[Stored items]

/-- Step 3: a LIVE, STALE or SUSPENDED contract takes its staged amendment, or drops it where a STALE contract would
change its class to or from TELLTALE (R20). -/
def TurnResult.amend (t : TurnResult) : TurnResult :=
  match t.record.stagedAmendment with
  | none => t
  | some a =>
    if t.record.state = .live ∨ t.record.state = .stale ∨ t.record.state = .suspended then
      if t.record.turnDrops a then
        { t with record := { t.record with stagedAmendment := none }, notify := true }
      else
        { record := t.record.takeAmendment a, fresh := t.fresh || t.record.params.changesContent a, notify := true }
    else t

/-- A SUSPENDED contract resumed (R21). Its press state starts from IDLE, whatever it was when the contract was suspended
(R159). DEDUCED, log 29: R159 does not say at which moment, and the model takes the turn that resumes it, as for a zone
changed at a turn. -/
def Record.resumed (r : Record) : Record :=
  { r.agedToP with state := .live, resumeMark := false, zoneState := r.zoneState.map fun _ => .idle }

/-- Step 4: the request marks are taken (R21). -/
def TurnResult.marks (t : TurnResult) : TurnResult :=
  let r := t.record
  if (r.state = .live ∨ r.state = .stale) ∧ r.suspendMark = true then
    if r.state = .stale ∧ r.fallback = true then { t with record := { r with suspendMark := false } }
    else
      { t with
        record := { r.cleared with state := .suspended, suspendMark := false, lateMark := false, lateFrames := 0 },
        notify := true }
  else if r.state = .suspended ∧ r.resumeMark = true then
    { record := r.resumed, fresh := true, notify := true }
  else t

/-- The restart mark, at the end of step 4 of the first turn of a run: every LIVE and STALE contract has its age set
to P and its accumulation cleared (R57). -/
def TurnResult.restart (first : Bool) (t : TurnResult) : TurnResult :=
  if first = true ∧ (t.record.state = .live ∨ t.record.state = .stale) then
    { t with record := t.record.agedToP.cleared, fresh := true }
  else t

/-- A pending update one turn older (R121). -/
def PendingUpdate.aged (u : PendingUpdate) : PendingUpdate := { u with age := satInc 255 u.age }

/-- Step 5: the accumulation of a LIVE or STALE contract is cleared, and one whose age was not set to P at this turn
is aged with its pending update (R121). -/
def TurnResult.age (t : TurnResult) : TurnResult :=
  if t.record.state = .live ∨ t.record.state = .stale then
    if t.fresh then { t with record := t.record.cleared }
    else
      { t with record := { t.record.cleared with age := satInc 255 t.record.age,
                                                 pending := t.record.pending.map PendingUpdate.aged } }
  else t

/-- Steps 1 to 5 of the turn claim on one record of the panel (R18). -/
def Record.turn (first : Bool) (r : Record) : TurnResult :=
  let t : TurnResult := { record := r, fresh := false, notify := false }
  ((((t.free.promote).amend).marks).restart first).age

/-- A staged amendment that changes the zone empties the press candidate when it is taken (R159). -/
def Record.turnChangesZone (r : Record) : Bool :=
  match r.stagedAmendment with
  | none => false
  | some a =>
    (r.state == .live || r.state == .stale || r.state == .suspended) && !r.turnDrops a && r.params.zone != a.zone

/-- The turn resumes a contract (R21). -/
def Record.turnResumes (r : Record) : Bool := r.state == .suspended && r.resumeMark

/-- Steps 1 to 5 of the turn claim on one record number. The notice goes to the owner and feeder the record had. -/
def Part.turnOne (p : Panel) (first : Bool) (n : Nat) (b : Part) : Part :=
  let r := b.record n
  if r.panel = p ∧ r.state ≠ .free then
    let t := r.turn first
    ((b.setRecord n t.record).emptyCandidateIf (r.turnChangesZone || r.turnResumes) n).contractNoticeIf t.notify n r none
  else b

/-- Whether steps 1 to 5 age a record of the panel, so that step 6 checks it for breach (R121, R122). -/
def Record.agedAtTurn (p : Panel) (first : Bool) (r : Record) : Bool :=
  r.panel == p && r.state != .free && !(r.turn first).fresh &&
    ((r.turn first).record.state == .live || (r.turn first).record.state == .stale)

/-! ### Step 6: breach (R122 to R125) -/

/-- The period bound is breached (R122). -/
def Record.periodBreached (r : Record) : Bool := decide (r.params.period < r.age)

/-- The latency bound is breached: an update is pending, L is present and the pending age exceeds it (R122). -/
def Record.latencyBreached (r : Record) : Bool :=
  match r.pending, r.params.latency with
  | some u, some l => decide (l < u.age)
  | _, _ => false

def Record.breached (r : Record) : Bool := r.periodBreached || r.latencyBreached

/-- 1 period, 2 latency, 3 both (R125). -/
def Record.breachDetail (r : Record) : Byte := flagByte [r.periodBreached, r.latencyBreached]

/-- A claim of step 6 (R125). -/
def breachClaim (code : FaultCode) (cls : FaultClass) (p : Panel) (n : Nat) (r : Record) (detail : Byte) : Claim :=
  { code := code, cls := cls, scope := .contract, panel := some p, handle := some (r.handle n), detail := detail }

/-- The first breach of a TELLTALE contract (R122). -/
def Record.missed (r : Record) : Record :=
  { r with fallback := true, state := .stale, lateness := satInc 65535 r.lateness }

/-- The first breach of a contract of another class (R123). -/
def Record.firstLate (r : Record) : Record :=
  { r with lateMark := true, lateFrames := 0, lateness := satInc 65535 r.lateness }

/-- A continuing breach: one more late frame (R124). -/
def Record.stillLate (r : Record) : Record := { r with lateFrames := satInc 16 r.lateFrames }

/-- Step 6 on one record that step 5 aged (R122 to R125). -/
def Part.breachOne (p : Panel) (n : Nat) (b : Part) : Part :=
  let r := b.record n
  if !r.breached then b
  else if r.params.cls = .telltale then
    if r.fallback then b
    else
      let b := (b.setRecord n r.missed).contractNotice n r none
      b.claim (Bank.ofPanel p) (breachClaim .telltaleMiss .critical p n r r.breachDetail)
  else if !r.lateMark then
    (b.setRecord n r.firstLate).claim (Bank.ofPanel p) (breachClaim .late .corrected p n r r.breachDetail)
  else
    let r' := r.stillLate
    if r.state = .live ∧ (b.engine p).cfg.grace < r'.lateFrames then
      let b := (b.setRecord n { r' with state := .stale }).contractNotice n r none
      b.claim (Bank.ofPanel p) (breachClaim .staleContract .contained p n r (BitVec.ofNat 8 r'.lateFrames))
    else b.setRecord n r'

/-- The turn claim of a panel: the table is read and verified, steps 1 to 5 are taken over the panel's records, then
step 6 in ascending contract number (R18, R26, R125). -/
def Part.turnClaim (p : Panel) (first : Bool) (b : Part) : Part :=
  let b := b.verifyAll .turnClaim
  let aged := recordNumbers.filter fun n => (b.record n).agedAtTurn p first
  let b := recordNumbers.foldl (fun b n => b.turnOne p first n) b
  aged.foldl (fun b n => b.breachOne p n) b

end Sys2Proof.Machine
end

TO DO | Would you please output every record again, exactly?

RESPONSE BELOW |
/-- Step 3: a LIVE, STALE or SUSPENDED contract takes its staged amendment, or drops it where a STALE contract would
change its class to or from TELLTALE (R20). -/
def TurnResult.amend (t : TurnResult) : TurnResult :=
  match t.record.stagedAmendment with
  | none => t
  | some a =>
    if t.record.state = .live ∨ t.record.state = .stale ∨ t.record.state = .suspended then
      if t.record.turnDrops a then
        { t with record := { t.record with stagedAmendment := none }, notify := true }
      else
        { record := t.record.takeAmendment a, fresh := t.fresh || t.record.params.changesContent a, notify := true }
    else t

/-- A SUSPENDED contract resumed (R21). Its press state starts from IDLE, whatever it was when the contract was suspended
(R159). DEDUCED, log 29: R159 does not say at which moment, and the model takes the turn that resumes it, as for a zone
changed at a turn. -/
def Record.resumed (r : Record) : Record :=
  { r.agedToP with state := .live, resumeMark := false, zoneState := r.zoneState.map fun _ => .idle }

/-- Step 4: the request marks are taken (R21). -/
def TurnResult.marks (t : TurnResult) : TurnResult :=
  let r := t.record
  if (r.state = .live ∨ r.state = .stale) ∧ r.suspendMark = true then
    if r.state = .stale ∧ r.fallback = true then { t with record := { r with suspendMark := false } }
    else
      { t with
        record := { r.cleared with state := .suspended, suspendMark := false, lateMark := false, lateFrames := 0 },
        notify := true }
  else if r.state = .suspended ∧ r.resumeMark = true then
    { record := r.resumed, fresh := true, notify := true }
  else t

/-- The restart mark, at the end of step 4 of the first turn of a run: every LIVE and STALE contract has its age set
to P and its accumulation cleared (R57). -/
def TurnResult.restart (first : Bool) (t : TurnResult) : TurnResult :=
  if first = true ∧ (t.record.state = .live ∨ t.record.state = .stale) then
    { t with record := t.record.agedToP.cleared, fresh := true }
  else t

/-- A pending update one turn older (R121). -/
def PendingUpdate.aged (u : PendingUpdate) : PendingUpdate := { u with age := satInc 255 u.age }

/-- Step 5: the accumulation of a LIVE or STALE contract is cleared, and one whose age was not set to P at this turn
is aged with its pending update (R121). -/
def TurnResult.age (t : TurnResult) : TurnResult :=
  if t.record.state = .live ∨ t.record.state = .stale then
    if t.fresh then { t with record := t.record.cleared }
    else
      { t with record := { t.record.cleared with age := satInc 255 t.record.age,
                                                 pending := t.record.pending.map PendingUpdate.aged } }
  else t

/-- Steps 1 to 5 of the turn claim on one record of the panel (R18). -/
def Record.turn (first : Bool) (r : Record) : TurnResult :=
  let t : TurnResult := { record := r, fresh := false, notify := false }
  ((((t.free.promote).amend).marks).restart first).age

/-- A staged amendment that changes the zone empties the press candidate when it is taken (R159). -/
def Record.turnChangesZone (r : Record) : Bool :=
  match r.stagedAmendment with
  | none => false
  | some a =>
    (r.state == .live || r.state == .stale || r.state == .suspended) && !r.turnDrops a && r.params.zone != a.zone

/-- The turn resumes a contract (R21). -/
def Record.turnResumes (r : Record) : Bool := r.state == .suspended && r.resumeMark

/-- Steps 1 to 5 of the turn claim on one record number. The notice goes to the owner and feeder the record had. -/
def Part.turnOne (p : Panel) (first : Bool) (n : Nat) (b : Part) : Part :=
  let r := b.record n
  if r.panel = p ∧ r.state ≠ .free then
    let t := r.turn first
    ((b.setRecord n t.record).emptyCandidateIf (r.turnChangesZone || r.turnResumes) n).contractNoticeIf t.notify n r none
  else b

/-- Whether steps 1 to 5 age a record of the panel, so that step 6 checks it for breach (R121, R122). -/
def Record.agedAtTurn (p : Panel) (first : Bool) (r : Record) : Bool :=
  r.panel == p && r.state != .free && !(r.turn first).fresh &&
    ((r.turn first).record.state == .live || (r.turn first).record.state == .stale)

/-! ### Step 6: breach (R122 to R125) -/

/-- The period bound is breached (R122). -/
def Record.periodBreached (r : Record) : Bool := decide (r.params.period < r.age)

/-- The latency bound is breached: an update is pending, L is present and the pending age exceeds it (R122). -/
def Record.latencyBreached (r : Record) : Bool :=
  match r.pending, r.params.latency with
  | some u, some l => decide (l < u.age)
  | _, _ => false

def Record.breached (r : Record) : Bool := r.periodBreached || r.latencyBreached

/-- 1 period, 2 latency, 3 both (R125). -/
def Record.breachDetail (r : Record) : Byte := flagByte [r.periodBreached, r.latencyBreached]

/-- A claim of step 6 (R125). -/
def breachClaim (code : FaultCode) (cls : FaultClass) (p : Panel) (n : Nat) (r : Record) (detail : Byte) : Claim :=
  { code := code, cls := cls, scope := .contract, panel := some p, handle := some (r.handle n), detail := detail }

/-- The first breach of a TELLTALE contract (R122). -/
def Record.missed (r : Record) : Record :=
  { r with fallback := true, state := .stale, lateness := satInc 65535 r.lateness }

/-- The first breach of a contract of another class (R123). -/
def Record.firstLate (r : Record) : Record :=
  { r with lateMark := true, lateFrames := 0, lateness := satInc 65535 r.lateness }

/-- A continuing breach: one more late frame (R124). -/
def Record.stillLate (r : Record) : Record := { r with lateFrames := satInc 16 r.lateFrames }

/-- Step 6 on one record that step 5 aged (R122 to R125). -/
def Part.breachOne (p : Panel) (n : Nat) (b : Part) : Part :=
  let r := b.record n
  if !r.breached then b
  else if r.params.cls = .telltale then
    if r.fallback then b
    else
      let b := (b.setRecord n r.missed).contractNotice n r none
      b.claim (Bank.ofPanel p) (breachClaim .telltaleMiss .critical p n r r.breachDetail)
  else if !r.lateMark then
    (b.setRecord n r.firstLate).claim (Bank.ofPanel p) (breachClaim .late .corrected p n r r.breachDetail)
  else
    let r' := r.stillLate
    if r.state = .live ∧ (b.engine p).cfg.grace < r'.lateFrames then
      let b := (b.setRecord n { r' with state := .stale }).contractNotice n r none
      b.claim (Bank.ofPanel p) (breachClaim .staleContract .contained p n r (BitVec.ofNat 8 r'.lateFrames))
    else b.setRecord n r'

/-- The turn claim of a panel: the table is read and verified, steps 1 to 5 are taken over the panel's records, then
step 6 in ascending contract number (R18, R26, R125). -/
def Part.turnClaim (p : Panel) (first : Bool) (b : Part) : Part :=
  let b := b.verifyAll .turnClaim
  let aged := recordNumbers.filter fun n => (b.record n).agedAtTurn p first
  let b := recordNumbers.foldl (fun b n => b.turnOne p first n) b
  aged.foldl (fun b n => b.breachOne p n) b

end Sys2Proof.Machine
end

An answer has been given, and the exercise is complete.